### Exercise goal
All of the data below should be copied exactly as it stands.

Entries taken from a collection:
-- ==== Sys2Proof/Machine/Ops.lean ====
section
/-! DEFINITION. The shared operations: calls to the collaborators (`spec/60_exceptions.md` R210 to R214), the report of
a failure, the return from the interrupt, transmit requests and the start of a frame, and the reset. -/

namespace Sys2Proof.Machine

open Config

/-- An agent's step as an outcome of the machine. -/
def outcome : Except Fault State → Host.Outcome State Fault Refusal
  | .ok s => .next s
  | .error f => .fault f

/-! ## Collaborators -/

/-- `emit_dac(ch, code)` (R210): a Bias Output write, recorded in `dac_code[ch]`. -/
def State.emitDac (ch : Channel) (code : DacCode) (s : State) : State :=
  match ch with
  | .ch0 => { s with dacCode0 := code, ports := s.ports ++ [.dacWr .ch0 code] }
  | .ch1 => { s with dacCode1 := code, ports := s.ports ++ [.dacWr .ch1 code] }

/-- `gain_wr(v)` (R212): a Gain Selector write, recorded in `gain_val`. -/
def State.gainWrite (v : Byte) (s : State) : State := { s with gainVal := v, ports := s.ports ++ [.gainWr v] }

/-- `amp_en <- b`, an output of the Front-End Gate (R211). -/
def State.setAmp (b : Bool) (s : State) : State := { s with ampEn := b }

/-- `dma_stop; adc_run <- 0` (`spec/42_acquisition_fsm.md` R148, 2a). -/
def State.dmaStop (s : State) : State := { s with adcRun := false, ports := s.ports ++ [.dmaStop] }

/-- `dma_drain; dma_armed <- 0` (R148; `spec/20_memory.md` R58): no transfer is in flight afterwards. -/
def State.dmaDrain (s : State) : State := { s with dmaArmed := false, ports := s.ports ++ [.dmaDrain] }

/-- `dma_arm(CAP_LEN)` (R148, 2d; `spec/20_memory.md` R59). -/
def State.dmaArm (s : State) : State :=
  { s with dmaWrIdx := 0, dmaArmed := true, ports := s.ports ++ [.dmaArm s.cfg.capLen] }

/-- `adc_start` (R148, 2e). -/
def State.adcStart (s : State) : State := { s with adcRun := true, ports := s.ports ++ [.adcStart] }

/-- `adc_stop` (R148, 4a). -/
def State.adcStop (s : State) : State := { s with adcRun := false, ports := s.ports ++ [.adcStop] }

/-- The DMA takes samples: `dma_armed`, `adc_run`, and room in `cap` (`spec/20_memory.md` R60). -/
def State.capturing (s : State) : Bool := s.dmaArmed && s.adcRun && decide (s.dmaWrIdx < s.cfg.capLen)

/-- CAP_WRITE's effect (R60): the sample `v` is written to `cap[dma_wr_idx]`. -/
def State.capture (v : Sample) (s : State) : State :=
  { s with
    cap := Mem.write s.cap s.dmaWrIdx v, dmaWrIdx := s.dmaWrIdx + 1, ports := s.ports ++ [.capWr s.dmaWrIdx v] }

/-- The CAP_WRITE steps that fall at one point inside a STEP (R63): each where the DMA takes samples at that point, and
none where it does not. -/
def State.captures : List Sample → State → State
  | [], s => s
  | v :: vs, s => if s.capturing then State.captures vs (s.capture v) else s

/-- GATE_OFF (R152): `emit_dac(active_ch, 0); amp_en <- 0`. -/
def State.gateOff (s : State) : State := (s.emitDac s.activeCh 0).setAmp false

/-! ## Failures and the interrupt -/

/-- `post(ev)` (`spec/00_scope.md` R9, `spec/10_state.md` R29). A failure is reported by exactly one post and by nothing
else: no handler runs and no state is saved (`spec/60_exceptions.md` R190). -/
def State.post (ev : StatusEvent) (s : State) : State := { s with statusOut := s.statusOut ++ [ev] }

/-- RECEIVER's return to its idle point: the received bytes are discarded (R205). -/
def State.dropFrame (s : State) : State := { s with rxLen := 0 }

/-- A receive failure (R191): the post, and the buffer discarded. -/
def State.receiveFailure (ev : StatusEvent) (s : State) : State := (s.post ev).dropFrame

/-- An ARM failure (R191, `spec/42_acquisition_fsm.md` R146): GATE_OFF, the state it leaves, the post. -/
def State.armFailure (st : SweepState) (s : State) : State :=
  ({ s.gateOff with sweepState := st } : State).post .errorGeneric

/-- What STEP returns to the step timer (R204). -/
inductive TickReturn where
  | continueTimer
  | stopTimer
deriving DecidableEq, Repr

/-- The return from the interrupt (R204): "stop timer" clears `timer_run`, "continue" changes nothing. STEP has saved
nothing and nothing is restored (R203). -/
def interruptReturn : TickReturn → State → State
  | .continueTimer, s => s
  | .stopTimer, s => s.stopTimer

/-! ## Transmission -/

/-- `txq <- txq + {q}` (`spec/10_state.md` R30). DESIGN CHOICE (log 32): R30 calls `txq` a set and does not say whether a
request equal to a pending one merges with it; here it does not, so both stay pending and each is served by a frame. -/
def State.addRequest (q : TxRequest) (s : State) : State := { s with txq := s.txq ++ [q] }

/-- `tx_busy <- 1` and the frame of the request at its byte 0 (`spec/40_frame_codec.md` R123). -/
def State.beginFrame (q : TxRequest) (frame : List Byte) (s : State) : State :=
  { s with txBusy := true, txCur := some q, txRest := frame }

/-! ## Reset -/

/-- Reset in any state (`spec/70_reset_and_hazards.md` R230, R232): every element takes its value of
`spec/10_state.md` R33. The configuration (R234), the far end's bytes at the Link (R31 (d)) and the model's schedule are
not elements of the block; `cap` becomes unspecified anew. -/
def State.applyReset (s : State) : State :=
  { State.resetWith s.cfg with
    linkRx := s.linkRx, capEpoch := s.capEpoch + 1, sched := s.sched, draws := s.draws }

end Sys2Proof.Machine
end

### Expected output
-- ==== Sys2Proof/Machine/Ops.lean ====
section
/-! DEFINITION. The shared operations: calls to the collaborators (`spec/60_exceptions.md` R210 to R214), the report of
a failure, the return from the interrupt, transmit requests and the start of a frame, and the reset. -/

namespace Sys2Proof.Machine

open Config

/-- An agent's step as an outcome of the machine. -/
def outcome : Except Fault State → Host.Outcome State Fault Refusal
  | .ok s => .next s
  | .error f => .fault f

/-! ## Collaborators -/

/-- `emit_dac(ch, code)` (R210): a Bias Output write, recorded in `dac_code[ch]`. -/
def State.emitDac (ch : Channel) (code : DacCode) (s : State) : State :=
  match ch with
  | .ch0 => { s with dacCode0 := code, ports := s.ports ++ [.dacWr .ch0 code] }
  | .ch1 => { s with dacCode1 := code, ports := s.ports ++ [.dacWr .ch1 code] }

/-- `gain_wr(v)` (R212): a Gain Selector write, recorded in `gain_val`. -/
def State.gainWrite (v : Byte) (s : State) : State := { s with gainVal := v, ports := s.ports ++ [.gainWr v] }

/-- `amp_en <- b`, an output of the Front-End Gate (R211). -/
def State.setAmp (b : Bool) (s : State) : State := { s with ampEn := b }

/-- `dma_stop; adc_run <- 0` (`spec/42_acquisition_fsm.md` R148, 2a). -/
def State.dmaStop (s : State) : State := { s with adcRun := false, ports := s.ports ++ [.dmaStop] }

/-- `dma_drain; dma_armed <- 0` (R148; `spec/20_memory.md` R58): no transfer is in flight afterwards. -/
def State.dmaDrain (s : State) : State := { s with dmaArmed := false, ports := s.ports ++ [.dmaDrain] }

/-- `dma_arm(CAP_LEN)` (R148, 2d; `spec/20_memory.md` R59). -/
def State.dmaArm (s : State) : State :=
  { s with dmaWrIdx := 0, dmaArmed := true, ports := s.ports ++ [.dmaArm s.cfg.capLen] }

/-- `adc_start` (R148, 2e). -/
def State.adcStart (s : State) : State := { s with adcRun := true, ports := s.ports ++ [.adcStart] }

/-- `adc_stop` (R148, 4a). -/
def State.adcStop (s : State) : State := { s with adcRun := false, ports := s.ports ++ [.adcStop] }

/-- The DMA takes samples: `dma_armed`, `adc_run`, and room in `cap` (`spec/20_memory.md` R60). -/
def State.capturing (s : State) : Bool := s.dmaArmed && s.adcRun && decide (s.dmaWrIdx < s.cfg.capLen)

/-- CAP_WRITE's effect (R60): the sample `v` is written to `cap[dma_wr_idx]`. -/
def State.capture (v : Sample) (s : State) : State :=
  { s with
    cap := Mem.write s.cap s.dmaWrIdx v, dmaWrIdx := s.dmaWrIdx + 1, ports := s.ports ++ [.capWr s.dmaWrIdx v] }

/-- The CAP_WRITE steps that fall at one point inside a STEP (R63): each where the DMA takes samples at that point, and
none where it does not. -/
def State.captures : List Sample → State → State
  | [], s => s
  | v :: vs, s => if s.capturing then State.captures vs (s.capture v) else s

/-- GATE_OFF (R152): `emit_dac(active_ch, 0); amp_en <- 0`. -/
def State.gateOff (s : State) : State := (s.emitDac s.activeCh 0).setAmp false

/-! ## Failures and the interrupt -/

/-- `post(ev)` (`spec/00_scope.md` R9, `spec/10_state.md` R29). A failure is reported by exactly one post and by nothing
else: no handler runs and no state is saved (`spec/60_exceptions.md` R190). -/
def State.post (ev : StatusEvent) (s : State) : State := { s with statusOut := s.statusOut ++ [ev] }

/-- RECEIVER's return to its idle point: the received bytes are discarded (R205). -/
def State.dropFrame (s : State) : State := { s with rxLen := 0 }

/-- A receive failure (R191): the post, and the buffer discarded. -/
def State.receiveFailure (ev : StatusEvent) (s : State) : State := (s.post ev).dropFrame

/-- An ARM failure (R191, `spec/42_acquisition_fsm.md` R146): GATE_OFF, the state it leaves, the post. -/
def State.armFailure (st : SweepState) (s : State) : State :=
  ({ s.gateOff with sweepState := st } : State).post .errorGeneric

/-- What STEP returns to the step timer (R204). -/
inductive TickReturn where
  | continueTimer
  | stopTimer
deriving DecidableEq, Repr

/-- The return from the interrupt (R204): "stop timer" clears `timer_run`, "continue" changes nothing. STEP has saved
nothing and nothing is restored (R203). -/
def interruptReturn : TickReturn → State → State
  | .continueTimer, s => s
  | .stopTimer, s => s.stopTimer

/-! ## Transmission -/

/-- `txq <- txq + {q}` (`spec/10_state.md` R30). DESIGN CHOICE (log 32): R30 calls `txq` a set and does not say whether a
request equal to a pending one merges with it; here it does not, so both stay pending and each is served by a frame. -/
def State.addRequest (q : TxRequest) (s : State) : State := { s with txq := s.txq ++ [q] }

/-- `tx_busy <- 1` and the frame of the request at its byte 0 (`spec/40_frame_codec.md` R123). -/
def State.beginFrame (q : TxRequest) (frame : List Byte) (s : State) : State :=
  { s with txBusy := true, txCur := some q, txRest := frame }

/-! ## Reset -/

/-- Reset in any state (`spec/70_reset_and_hazards.md` R230, R232): every element takes its value of
`spec/10_state.md` R33. The configuration (R234), the far end's bytes at the Link (R31 (d)) and the model's schedule are
not elements of the block; `cap` becomes unspecified anew. -/
def State.applyReset (s : State) : State :=
  { State.resetWith s.cfg with
    linkRx := s.linkRx, capEpoch := s.capEpoch + 1, sched := s.sched, draws := s.draws }

end Sys2Proof.Machine
end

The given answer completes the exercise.